Successful gasoline de-dome on XP-G2, as well. Working just fine at 2.8 amps. Previously mentioned resurrected XM-L2 U2 working fine at 3.8 amps.

I'm sure there are tools made for this, but I don't have one, so... I made a plastic pointy-thing from the tail end of a zip tie, cut to a very very fine sharp point. Use that to clean away any of the crumbly bits of silicone off/away from the dome. (I used a metal knife on the assumed-dead XM-L2 in the earlier picture, hence the nasty scratches on the substrate - no more of that, thanks.)

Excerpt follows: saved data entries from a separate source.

-- ==== Sys2Proof/Tests/Slice0.lean ====
section
/-! SUPPORT. Tests: each check of well-formedness refuses an ill-formed command, a few commands do what the specification says on small states, and
for each statement for the provers states and operands that meet its hypotheses. -/

namespace Sys2Proof.Tests

open Sys2Proof Sys2Proof.Machine Sys2Proof.Reg

set_option maxRecDepth 8000

-- One theorem at a time: the proofs below evaluate, and their threads together would take more memory than the check allows.
set_option Elab.async false

/-- Where a write opens, it lands on the state that `stored` gives. -/
theorem lands_of {s : State} {now : Nat} {req : Requester} {page off : Nat} {v : Word} (h : (s.at now).writeWay req page off = .applied)
    (l : (s.at now).locked (ownerOf req page) page = false) : s.lands now req page off v ((s.at now).stored req page off v) :=
  And.intro (And.intro h l) rfl

theorem ne_some {α : Type} {o : Option α} (h : o = none) (a : α) : o ≠ some a := by simp [h]

/-- A write that applies to an unlocked page opens. -/
theorem opens_of {s : State} {req : Requester} {page off : Nat} (h : s.writeWay req page off = .applied)
    (l : s.locked (ownerOf req page) page = false) : s.opens req page off := And.intro h l

theorem takes_of {s : State} {req : Requester} {page off : Nat} (h : s.writeWay req page off = .applied) : s.takes req page off := h

/-- A request that has come whole arrives. -/
theorem arrives_of {s u : State} {now : Nat} {p : Packet} {bytes : Bytes} (r : s.power.released = true)
    (f : s.arrival p.dst p.src p.reqSeq = .fresh) (j : (s.at now).joinRun p = (u, some bytes)) : s.arrives now p u bytes :=
  And.intro r (And.intro f j)

/-- A module with every domain on and its memories ready. -/
def up : State :=
  ({ State.reset with power := { good := 63, started := 63 }, tiers := { creamUnits := 15, skimUnits := 65535 } }).setFld LEAVE.TIERS_READY 1
def aPlan : Plan := ⟨0, 0, 0, [], [⟨1, 0, 0, 0, 0, 0, 0, 0, 0, [.none, .none], []⟩], []⟩
def aJob : Job :=
  { origin := .ring 0, herdId := 5, fn := 0, ring := 0, tag := 9, prio := 32, sliceUs := 64, leaveTicks := 0, herd := false, plan := aPlan, binds := [] }
def aSlice : Slice := { job := 1, stage := 0, page := 0x0A0, prio := 32, first := 0 }
def aDesc : Desc := { fn := 0, ring := 0, seq := 0, cq := 0, raw := List.replicate 64 0#8 }
def aPacket : Packet := { dst := 0, src := 1, typ := 1 }
def aRegion : Region := ⟨0x001000000000, 0x10000, 0, .cream, false, true, true, true, false, 0, 0, []⟩
def aThread : Thread := { slice := 3, level := 1, state := .running, core := some 2 }
def aCopy : Copy := { slice := 3, fn := 0, src := 0x001000000000, srcHerd := false, dst := 0x001000000100, dstHerd := false, len := 4, ctr := 7 }
def aReport : Bytes :=
  let b := leBytes 1 2 ++ leBytes 1 1 ++ leBytes 2 5 ++ leBytes 4 9 ++ leBytes 8 77 ++ leBytes 8 78 ++ zeros 4
  b ++ leBytes 4 (crc32c b)

/-- A field of what a command leaves. -/
def after {α : Type} (o : Host.Outcome State Fault Refusal) (f : State → α) : Option α :=
  match o with
  | .next t => some (f t)
  | _ => none

/-! Each check of well-formedness refuses an ill-formed command. -/

theorem test_wf_function_requester : (Instr.claim 0 (.fn 32)).wf = false := by decide
theorem test_wf_node_requester : (Instr.claim 0 (.remote 65536)).wf = false := by decide
theorem test_wf_packet_body : (Instr.write 0 { aPacket with body := List.replicate 4097 0#8 } {}).wf = false := by decide +kernel
theorem test_wf_packet_tag : (Instr.responseReceive 0 { aPacket with tag := 65536 }).wf = false := by decide
theorem test_wf_cable : (Instr.zkPrsntN 0 6).wf = false := by decide
theorem test_wf_cellar_cable : (Instr.cprsntN 0 4 true).wf = false := by decide
theorem test_wf_domain : (Instr.pdSwitchOn 0 6).wf = false := by decide
theorem test_wf_function : (Instr.functionLevelReset 0 32).wf = false := by decide
theorem test_wf_unit : (Instr.unitFail 0 true 4).wf = false ∧ (Instr.unitFail 0 false 16).wf = false := by decide
theorem test_wf_drive : (Instr.driveLost 0 16).wf = false := by decide
theorem test_wf_ring : (Instr.descFetch 0 0 64).wf = false ∧ (Instr.descFetch 0 32 0).wf = false := by decide
theorem test_wf_core : (Instr.coreFail 0 16 []).wf = false := by decide
theorem test_wf_bank : (Instr.bankCfgWidth 0 .cores 32 0).wf = false := by decide
theorem test_wf_link : (Instr.linkTrain 0 6).wf = false := by decide
theorem test_wf_watermark : (Instr.watermarkMarkWrite 0 .cores (.completion 64) 0 0).wf = false := by decide

/-! Vectors of the specification. -/

/-- Table 14-6. -/
theorem test_om64_vectors : om64 [] 0 = 0xE220A8397B1DCDAF ∧ om64 [] 0x9E3779B97F4A7C15 = 0x6E789E6AA1B965F4 ∧
    om64 [0xB2, 0xB1, 0x57, 0x04, 0x80, 0xD1, 0x17, 0x7C] 0 = 0x6E789E6AA1B965F4 ∧
    om64 [0xBA, 0xB1, 0x57, 0x04, 0x80, 0xD1, 0x17, 0x7C, 0xCE, 0x9D, 0x2D, 0x5F, 0x18, 0x6D, 0x16, 0x52] 0 = 0x06C45D188009454F := by
  decide +kernel

/-- Table 14-7. -/
theorem test_crc32c_vectors : crc32c [0x31, 0x32, 0x33, 0x34, 0x35, 0x36, 0x37, 0x38, 0x39] = 0xE3069283 ∧
    crc32c (List.replicate 32 0x00) = 0x8A9136AA ∧ crc32c (List.replicate 32 0xFF) = 0x62A8AB43 := by decide +kernel

/-- Table 14-8. -/
theorem test_reduce_vectors : reduce 0xE220A8397B1DCDAF 4096 = 3618 ∧ reduce 0xE220A8397B1DCDAF 1000 = 883 ∧
    reduce 0xE220A8397B1DCDAF 65536 = 57888 ∧ reduce 0x6E789E6AA1B965F4 4096 = 1767 ∧ reduce 0x06C45D188009454F 4096 = 108 := by decide

/-- The worked payload of "abcabcabc" (chapter 13): three literals and a match of length 6 at distance 3. -/
theorem test_churn_payload : churnCoded staticLit staticDist false [(0, 0x61), (0, 0x62), (0, 0x63), (6, 3)] =
    some [0xC1, 0x21, 0xA1, 0x60, 0x04, 0x00] := by decide +kernel

/-- The worked raw frame of "123456789" decodes to its bytes. -/
theorem test_churn_raw_frame : (decodeStream 8 (fun _ => none) 1000 none none false false
    [0x43, 0x48, 0x52, 0x4E, 0x01, 0, 0, 0, 0x09, 0, 0, 0, 0, 0, 0, 0, 0x05, 0x08, 0, 0, 0x09, 0, 0, 0,
      0x31, 0x32, 0x33, 0x34, 0x35, 0x36, 0x37, 0x38, 0x39, 0x83, 0x92, 0x06, 0xE3, 0x01, 0, 0, 0]).out =
    [0x31, 0x32, 0x33, 0x34, 0x35, 0x36, 0x37, 0x38, 0x39] := by decide +kernel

Has anyone tried kerosene on these?

If somebody wanted to make a blue one, on purpose, what's the best way to get rid of the phosphor layer?

Finally got around to cutting the grass and since the mower needed gas the XRE started it’s bath late today. It’ll probably soak until some time Thursday morning.

What kind of current are you thinking? Or have you already done it?

The ones I've done in gas only need 3-4 hours, even without giving it a headstart by lifting the corners.

Well, I pulled it out of the dunk this afternoon and there wasn’t any sign of remaining silicone on the ring or the mount. Used bent needle nose pliers to pull the ring off (green stuff adhered on bottom of the ring, spots show in the pic below). Sprayed it off with some electrical contact cleaner to dry it off fairly quickly.

Results

Applied power for a just a brief moment and it still lights up. So I guess I’m now 1 for 1 on a successful de-dome.

Perhaps swapping out the XPE in a single mode SK68 to see what happens is the way to go.

A reflow over to a copper sinkpad and into a P60 drop-in with a new driver would be nicer. Will 2.8A be too much, or should I just limit it to 2.1A? Suggestions on how much amperage to reasonably push into it?